Before Otega Oweh made that crazy 3-pointer to save Kentucky against Santa Clara, I was thinking they were probably missing Coach Cal in Lexington more than ever.
It was big fun for awhile on Friday afternoon watching Speedy Claxton’s guys from Hofstra make the run they did at Alabama.
That was some wonderful ending we got from Venezuela in the World Baseball Classic, no matter which way you were rooting.
Sports at its best still can take big places and make them feel like small towns.
Or even smalltown high school gyms.
And that is what happened on Tuesday night for the country of Venezuela, which has gone through a lot lately.
There’s even Yankee fans I know who think the Red Sox are going to win the American League East.
Big congratulations to my pal, and writing partner, James Patterson for “Judge Stone,” his latest No. 1 best seller, this one written with Viola Davis.

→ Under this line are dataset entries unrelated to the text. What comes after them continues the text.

-- ==== Sys2Proof/Machine/Immediate.lean ====
section
/-! DEFINITION. Register-immediate operations (44_immediate). -/

namespace Sys2Proof.Machine

/-- load-immediate, `6xkk` (R150). -/
def execLoadImm (x : Reg) (kk : Byte) (s : State) : Host.Outcome State Fault Refusal :=
  .next (s.writeV x kk)

/-- add-immediate, `7xkk` (R151): the carry is not reported to VF. -/
def execAddImm (x : Reg) (kk : Byte) (s : State) : Host.Outcome State Fault Refusal :=
  .next (s.writeV x (wrappedSum (s.readV x) kk))

end Sys2Proof.Machine
end

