/-- A state that keeps the stack pointer and the stack stays the same but for stale slots under another stack. -/
theorem sameButStaleSlots_withS (hsp : t.sp = s.sp) (hS : t.S = s.S) : SameButStaleSlots t { t with S := stack } :=
  ⟨rfl, rfl, sameRegs_of_V rfl _, sameMemory_of_M rfl, ⟨rfl, rfl⟩, fun i hi => (hstack i (hsp ▸ hi)).trans (slot_congr hS i).symm⟩

/-- A handler reads a slot only where a return pops it, below `sp`. -/
theorem exec_withS {i : Instr} (h : exec i s = .next t) :
    ∃ u, exec i { s with S := stack } = .next u ∧ SameButStaleSlots t u := by
  cases i
  case ret =>
    rcases exec_ret_next h with ⟨j, hj, rfl⟩ | ⟨hsp, rfl⟩
    · refine ⟨_, exec_ret_of_frame (s := { s with S := stack }) hj, hstack j (by omega), rfl, sameRegs_of_V rfl _, sameMemory_of_M rfl,
        ⟨rfl, rfl⟩, fun i hi => ?_⟩
      have hij : i.val < j.val := hi
      exact hstack i (by omega)
    · exact ⟨_, exec_ret_of_empty (s := { s with S := stack }) hsp, sameButStaleSlots_withS hstack rfl rfl⟩
  case call nnn =>
    rcases exec_call_next h with ⟨j, hj, rfl⟩ | ⟨hsp, rfl⟩
    · refine ⟨_, exec_call_of_room (s := { s with S := stack }) nnn hj, rfl, rfl, sameRegs_of_V rfl _, sameMemory_of_M rfl,
        ⟨rfl, rfl⟩, fun i hi => ?_⟩
      have hij : i.val < j.val + 1 := hi
      rw [slot_pushed s, slot_pushed { s with S := stack }]
      split
      · rfl
      · exact hstack i (by omega)
    · exact ⟨_, exec_call_of_full (s := { s with S := stack }) nnn hsp, sameButStaleSlots_withS hstack rfl rfl⟩
  case skipEqImm | skipNeImm | skipEqReg =>
    cases h
    exact ⟨_, congrArg Host.Outcome.next (skipIf_withS s _ stack), sameButStaleSlots_withS hstack (skipIf_sp s _) (skipIf_S s _)⟩
  all_goals
    cases h
    exact ⟨_, rfl, sameButStaleSlots_withS hstack rfl rfl⟩

theorem step_withS (h : step s = .next t) : ∃ u, step { s with S := stack } = .next u ∧ SameButStaleSlots t u := by
  obtain ⟨hr, ⟨a, ha, rfl⟩ | ⟨op, hf, hd, rfl⟩ | ⟨op, i, hf, hd, hexec⟩⟩ := step_cases h
  · exact ⟨_, step_fetch_fault (s := { s with S := stack }) hr ha, sameButStaleSlots_withS hstack rfl rfl⟩
  · exact ⟨_, step_unknown (s := { s with S := stack }) hr hf hd, sameButStaleSlots_withS hstack rfl rfl⟩
  · rw [step_known (s := { s with S := stack }) hr hf hd]
    exact exec_withS (s := s.advance) hstack hexec

end StaleSlots

/-- Settles O22: no fetch reads a slot, and of the handlers a return alone, below `sp`. -/
theorem staleSlotsNeverMatter : Obligations.StaleSlotsNeverMatter := by
  unfold Obligations.StaleSlotsNeverMatter
  exact fun s t stack hstack h => step_withS hstack h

Conan was great the other night.
Again.
The Lakers have certainly saved their best for last, haven’t they?
And while we’re on the subject — are people still worried that Luka and LeBron can’t play together?
Asking for the rest of the Western Conference.
It really is still hard to believe that it wasn’t so long ago that Rick Pitino was coaching in Greece because he was radioactive in this country because of the way things ended for him at Louisville.
The next time somebody tells you that the sport is dying, tell them to take a look at the WBC television ratings.
All Cameron Young, the Sleepy Hollow kid, did last Sunday at The Players Championship was birdie the island hole to take the lead by going right at the flagstick, and then hit one of the greatest drives championship golf has ever seen — 375 yards – on No. 18 to close things out for the biggest win of his career.
Look out for him at Augusta.
Those 10 pitches that Gerrit Cole threw the other day got covered like Larsen’s perfect game.
To paraphrase something the great Pete Hamill once said:
When Howie Rose leaves the room it will be like one hundred guys leaving.